D’ailleurs, sur les marchés du Gabon ou du Nigeria, les prix auraient augmenté depuis les années 1990. Ils auraient ainsi été multipliés par 5,8 pour les deux espèces terrestres (Smutsia gigantea et Smutsia temminckii) et par 2,3 pour les espèces arboricoles (Phataginus tricuspis et Phataginus tetradactyla).
Selon l’UICN, le pangolin est aujourd’hui le mammifère le plus braconné de la planète, à la fois pour sa viande et pour les vertus prêtées à ses écailles dans la pharmacopée traditionnelle – aussi bien en Afrique qu’en Asie.
Bien que discret et plutôt nocturne, cet animal amateur de fourmis et de termites n’a guère d’ennemis : effrayé, il se roule en boule et compte sur ses écailles pour le protéger des prédateurs. Pour l’homme, il est alors facile de le ramasser et de le fourrer dans un sac. Toutes les cinq minutes en moyenne, un animal serait capturé par des braconniers…
Risque modéré pour les braconniers
Évidemment, les autorités des pays concernés luttent tant bien que mal contre ce trafic. Ainsi, le 3 mars, à Abidjan, 3,5 tonnes d’écailles ont été brûlées de manière à décourager les trafiquants.
Et pas plus tard que le 7 avril, le Herald du Zimbabwe rapportait qu’un certain Cleopas Dube, en possession d’un pangolin qu’il entendait revendre pour quelque 1 000 dollars, avait été condamné à 620 heures de travaux d’intérêt général au poste de police de Binga !

Des écailles de pangolin saisies par les douanes en Malaisie, en août 2017. © Vincent Thian/AP/SIPA
C’est sans doute la faiblesse et la rareté des sanctions qui permettent à ce commerce illégal de prospérer
Reste que c’est sans doute la faiblesse et la rareté des sanctions imposées aux contrevenants qui permettent à ce commerce illégal de prospérer. Au Nigeria, où sont vraisemblablement centralisés les mammifères capturés dans les pays limitrophes, le braconnage est passible d’une peine maximale de un an de prison et d’une amende de 5 millions de nairas (environ 12 000 euros). Au prix du kilo d’écailles, et pour peu que l’on tombe sur un douanier ou un juge compréhensif, le risque demeure modéré.

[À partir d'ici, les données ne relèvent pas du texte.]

/-- UPDATE (R443): verify the image in the staging region, install it, and with RUN halt the cores and enter
Service, from a mode that R33 lets into it. `flashOk`: the flash reads back what was written. -/
def mboxUpdate (flashOk : Bool) (s : State) (p : List Nat) : MboxResult :=
  let w := leAt p 0 4
  let off := leAt p 4 4
  let stack := w % 4
  if p.length < 8 || bitsOf w 5 27 != 0 then mboxEnd 2 s
  else if !s.ready (0x2B0 + stack) || 0x10000000 < off + 192 then mboxEnd 10 s
  else
    let h := s.memRead stack (0x7E0000000 + off) 192
    let s := s.memCounted stack 192
    if 0x10000000 < off + 192 + leAt h 16 4 then mboxEnd 10 s
    else
      let img := s.memRead stack (0x7E0000000 + off) (192 + leAt h 16 4)
      let s := s.memCounted stack (leAt h 16 4)
      let typ := leAt h 6 1
      let e := if typ = 1 then manifestErr s.fuses img else controlErr s.fuses s.sec.run.keys img
      if e ≠ 0 then mboxEnd (errResult e) s
      else
        let inst := bitOf w 2
        let s := s.onlyIf inst fun s => s.install (bitsOf w 3 1) typ img flashOk
        if inst && !flashOk then mboxEnd 11 s
        else if bitOf w 4 && typ = 2 then
          let s := if serviceFrom s.dev.mode then s.enterService 1 else (s.fset F.sec_CTL_CORE_CTRL_RUN 0).firmwareStops
          let s := s.sramLoad (leAt img 20 4) (imageBody img)
          let s := { s with sec := { s.sec with run := { s.sec.run with
            ctlHash := slice img 32 32, ctlSvn := leAt img 8 4, build := leAt img 12 4,
            entry := leAt img 20 4 + leAt img 24 4 } } }
          { result := 0, out := [], st := s.showSec, start := some s.sec.run.entry }
        else { result := 0, out := [], st := s, slot := if inst then some (bitsOf w 3 1) else none }

/-- The fuses of the manifest's minimum SVN rise to the running manifest's (R427). -/
def State.fuseManifest (s : State) : State :=
  { s with fuses := { s.fuses with manMin := max s.fuses.manMin s.sec.run.manSvn } }

/-- The fuses of the control images' minimum SVN rise to the running image's (R427). -/
def State.fuseControl (s : State) : State :=
  { s with fuses := { s.fuses with ctlMin := max s.fuses.ctlMin s.sec.run.ctlSvn } }

/-- The lifecycle fuses take a state (R421). -/
def State.fuseLifecycle (s : State) (l : Lifecycle) : State := { s with fuses := { s.fuses with lifecycle := l } }

/-- SVN_COMMIT (R427): raise a fused minimum to the running image's SVN. -/
def mboxSvnCommit (s : State) (p : List Nat) : MboxResult :=
  let t := leAt p 0 4
  if p.length < 4 then mboxEnd 2 s
  else if t = 1 then
    let s := s.fuseManifest
    mboxEnd 0 (s.showSec.jrnl 15 (s.fget F.sec_MBOX_STATUS_OWNER) 0x280 [5, 0, 0])
  else if t = 2 then
    let s := s.fuseControl
    mboxEnd 0 (s.showSec.jrnl 15 (s.fget F.sec_MBOX_STATUS_OWNER) 0x280 [5, 0, 0])
  else mboxEnd 2 s

/-- A token of R470 is signed by a DEBUG_AUTH key of the running manifest. -/
def tokenSigned (s : State) (t : List Nat) : Bool :=
  match manifestKey? s.sec.run.keys (beAt t 7 1) 4 with
  | none => false
  | some k => ecdsaVerify k.pub (sha256 (slice t 0 96)) (slice t 96 64)

/-- The fields of a token that both purposes need (R470). -/
def tokenForm (t : List Nat) : Bool :=
  160 ≤ t.length && beAt t 0 4 == 0x44544F4B && beAt t 4 2 == 1 && zeroAt t 52 44

/-- LIFECYCLE (R431, R421): to PRODUCTION from DEVELOPMENT; to FIELD_RETURN from PRODUCTION with a token. -/
def mboxLifecycle (s : State) (p : List Nat) : MboxResult :=
  let t := leAt p 0 4
  let tok := slice p 4 160
  if p.length < 4 then mboxEnd 2 s
  else if t = 1 && s.fuses.lifecycle == .development then
    let s := s.fuseLifecycle .production
    mboxEnd 0 ((s.showSec.raise 0x280 4).jrnl 15 (s.fget F.sec_MBOX_STATUS_OWNER) 0x280 [3, 0, 0])
  else if t = 2 && s.fuses.lifecycle == .production then
    if !tokenForm tok || beAt tok 6 1 != 2 || !zeroAt tok 16 36 then mboxEnd 2 s
    else if !tokenSigned s tok then mboxEnd 1 s
    else if beAt tok 8 8 != Config.serial then mboxEnd 9 s
    else
      let s := s.fuseLifecycle .fieldReturn
      let s := ((s.knownSas.filter fun a => !s.saEn a) ++ s.enabledSas).foldl State.saOff s
      mboxEnd 0 ((s.showSec.raise 0x280 4).jrnl 15 (s.fget F.sec_MBOX_STATUS_OWNER) 0x280 [3, 0, 0])
  else mboxEnd 9 s

/-- The command a written OP starts (R431). -/
def mboxRun (op : Nat) (flashOk : Bool) : State → List Nat → MboxResult :=
  match op with
  | 1 => mboxAttest | 2 => mboxKeyLoad | 3 => mboxKeySwitch | 4 => mboxKeyErase | 5 => mboxSaSet
  | 6 => mboxSaRead | 7 => mboxUpdate flashOk | 8 => mboxSvnCommit | _ => mboxLifecycle

/-- MBOX_CLAIM OP 1 (R430). -/
def State.mboxClaim (s : State) (m : Master) : State :=
  if s.flag F.sec_MBOX_STATUS_OWNED then s.log 0x280 8 m 0x54
  else s.fsets [(F.sec_MBOX_STATUS_OWNED, 1), (F.sec_MBOX_STATUS_OWNER, masterId m)]

/-- MBOX_CLAIM OP 2 (R430): the owner releases; another master's write is logged BUSY; a free mailbox has nothing to
release. -/
def State.mboxFree (s : State) (m : Master) : State :=
  if !s.flag F.sec_MBOX_STATUS_OWNED then s
  else if !s.mboxOwnedBy m then s.log 0x280 8 m 0x54 else s.mboxRelease

/-- What the flash reads back after a write that no operand describes is a free value (R443). -/
def State.flashReads (s : State) : Bool := Config.freeValue s.free % 2 == 0

/-- A command by its OP, where no operand says what the flash reads back. -/
def State.mboxByOp (s : State) (m : Master) (op len : Nat) : State :=
  (s.mboxIssue m op len (mboxRun op s.flashReads)).onlyIf (op == 7) fun s => { s with free := s.free + 1 }

/-- A write of MBOX_CMD by its data (R430, R445). -/
def State.mboxCmdWrite (s : State) (m : Master) (data : Nat) : State := s.mboxByOp m (data % 16) (bitsOf data 16 16)

/-- A write of MBOX_CLAIM by its data (R430, R445): while another master owns the mailbox, it is BUSY whatever it asks. -/
def State.mboxClaimWrite (s : State) (m : Master) (data : Nat) : State :=
  match data % 4 with
  | 1 => s.mboxClaim m
  | 2 => s.mboxFree m
  | _ => s.log 0x280 (if s.flag F.sec_MBOX_STATUS_OWNED && !s.mboxOwnedBy m then 8 else 9) m 0x54

/-- A write of MBOX_DATA: by the owner while DONE is 1; another master's write, or one while a command runs, is
logged BUSY (R430); an unowned mailbox ignores the write. -/
def State.mboxDataWrite (s : State) (m : Master) (off region be data : Nat) : State :=
  if m = .warden || (s.mboxOwnedBy m && s.flag F.sec_MBOX_STATUS_DONE) then s.plainWrite m 0x280 off region be data
  else if !s.flag F.sec_MBOX_STATUS_OWNED then s
  else s.log 0x280 8 m off
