/-- The mean of `n` samples; a quotient that is no whole unit is one of its two neighbours, a free value (R303 and R313
state no rounding). -/
def State.meanOf (s : State) (sum : Int) (n : Nat) : Int :=
  if sum % (n : Int) = 0 then sum / (n : Int) else sum / (n : Int) + ((Config.freeValue s.free % 2 : Nat) : Int)

/-- WTR of a reference in seconds; above 720 acts as 720 (R304, R320). -/
def State.refWtr (s : State) (r : Nat) : Nat :=
  min 720 (s.timCfg (if r = 8 then F.ref_REF_CFG8_WTR else F.ref_REF_CFG_WTR r))

/-- A recovered clock's port is usable (R300). -/
def State.rcvUsable (s : State) (port : Nat) : Bool :=
  if port < 256 then
    s.enabled (0x100 + port) && s.flag (F.lane_RX_STATUS_SIG port) && s.flag (F.lane_RX_STATUS_CDR_LOCK port) &&
      !s.flag (F.lane_RX_STATUS_RX_ASLEEP port)
  else if port < 258 then s.enabled (carPage (port - 256)) && s.flag (F.car_RX_STATUS_DSP_LOCK (port - 256))
  else false

/-- SRC_FAIL of a reference (R300, R301). -/
def State.srcFail (s : State) (r : Nat) : Bool :=
  if r < 4 then false
  else if r < 8 then !s.rcvUsable (s.timCfg (F.tim_RCV_SEL_PORT (r - 4)))
  else !(s.linkUp && s.fget F.dev_ROLE_ROLE == 2 && s.dev.mode != .forerunner)

/-- A reference is valid (R304). -/
def State.refValid (s : State) (r : Nat) : Bool :=
  s.timCfg (F.ref_REF_CFG_PRIO r) != 0 && !s.flag (F.ref_REF_STATUS_SRC_FAIL r) &&
  s.flag (F.ref_REF_STATUS_ACTIVITY r) && !s.flag (F.ref_REF_STATUS_GROSS r) &&
  s.flag (F.ref_REF_STATUS_WINDOW_FULL r) && !s.flag (F.ref_REF_STATUS_DISQ r) &&
  !s.flag (F.ref_REF_STATUS_LOCK_FAIL r)

/-- A reference becomes eligible (R304). -/
def State.refEligible (s : State) (r : Nat) : State :=
  (s.fsets [(F.ref_REF_STATUS_ELIGIBLE r, 1), (F.ref_REF_STATUS_WTR_LEFT r, 0)]).raise 0x240 4

/-- The validity of a reference is judged again: lost, it is not eligible and WTR restarts; gained for the first time since
full reset, it is eligible at once, otherwise after WTR (R304). -/
def State.judgeRef (s : State) (r : Nat) : State :=
  let s := s.fput (F.ref_REF_STATUS_SRC_FAIL r) (s.srcFail r)
  let was := s.flag (F.ref_REF_STATUS_VALID r)
  let now := s.refValid r
  let s := s.fput (F.ref_REF_STATUS_VALID r) now
  if !now then s.fsets [(F.ref_REF_STATUS_ELIGIBLE r, 0), (F.ref_REF_STATUS_WTR_LEFT r, 0)]
  else if was then s
  else
    let first := !(s.ref r).everValid
    let s := s.setRef r { s.ref r with everValid := true }
    if first || s.refWtr r = 0 then s.refEligible r else s.fset (F.ref_REF_STATUS_WTR_LEFT r) (s.refWtr r)

/-- A recovered clock or TWIN whose source comes or goes is judged at once (R300, R301, R304). -/
def State.sourcesFollow (s : State) : State :=
  (List.range' 4 5).foldl (fun s r => if s.srcFail r = s.flag (F.ref_REF_STATUS_SRC_FAIL r) then s else s.judgeRef r) s

/-! ## The history (R313) -/

/-- The newest run of 64 usable samples at or after place `i`, among `n` places still to try. -/
def histRun (h : List (Int × Bool)) : Nat → Nat → Option (List Int)
  | 0, _ => none
  | n + 1, i =>
    let w := (h.drop i).take 64
    if w.length = 64 && w.all Prod.snd then some (w.map Prod.fst) else histRun h n (i + 1)

/-- The history that entry to HOLDOVER now would use: its last sample ends 128 s ago or earlier. -/
def State.history (s : State) : Option (List Int) := histRun s.tim.hist 833 128

/-- HIST_VALID and HIST_FFO follow the samples kept; in HOLDOVER, HIST_FFO is the history in use (R313, R320). -/
def State.histShow (s : State) : State :=
  match s.history with
  | none => s.fsets [(F.tim_DPLL_STATUS_HIST_VALID, 0), (F.tim_HIST_FFO_FFO, 0)]
  | some w =>
    let s := s.fset F.tim_DPLL_STATUS_HIST_VALID 1
    if s.fget F.tim_DPLL_STATUS_STATE = 3 then s
    else (s.fset F.tim_HIST_FFO_FFO (ofSigned 32 (s.meanOf (w.foldl (· + ·) 0) 64))).tick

Au Zimbabwe, la fondation Tikki Hywood soigne et relâche les pangolins récupérés par les gardes-chasse tout en menant des campagnes de sensibilisation auprès du grand public. Elle a ainsi collaboré avec le photographe Adrian Steirn et le bijoutier Patrick Mavros : les ventes de leurs œuvres, et leur médiatisation, ont bénéficié à la cause de l’animal.
Un temps, la pandémie actuelle et la mise en cause initiale du pangolin dans la transmission du coronavirus – aujourd’hui contestée par la communauté scientifique – ont pu laisser penser que le braconnage allait diminuer. Il semblerait que ce ne soit pas le cas : la Chine a bien interdit la vente et la consommation d’animaux sauvages, mais ce n’est pas la première fois qu’elle le fait, sans résultats probants.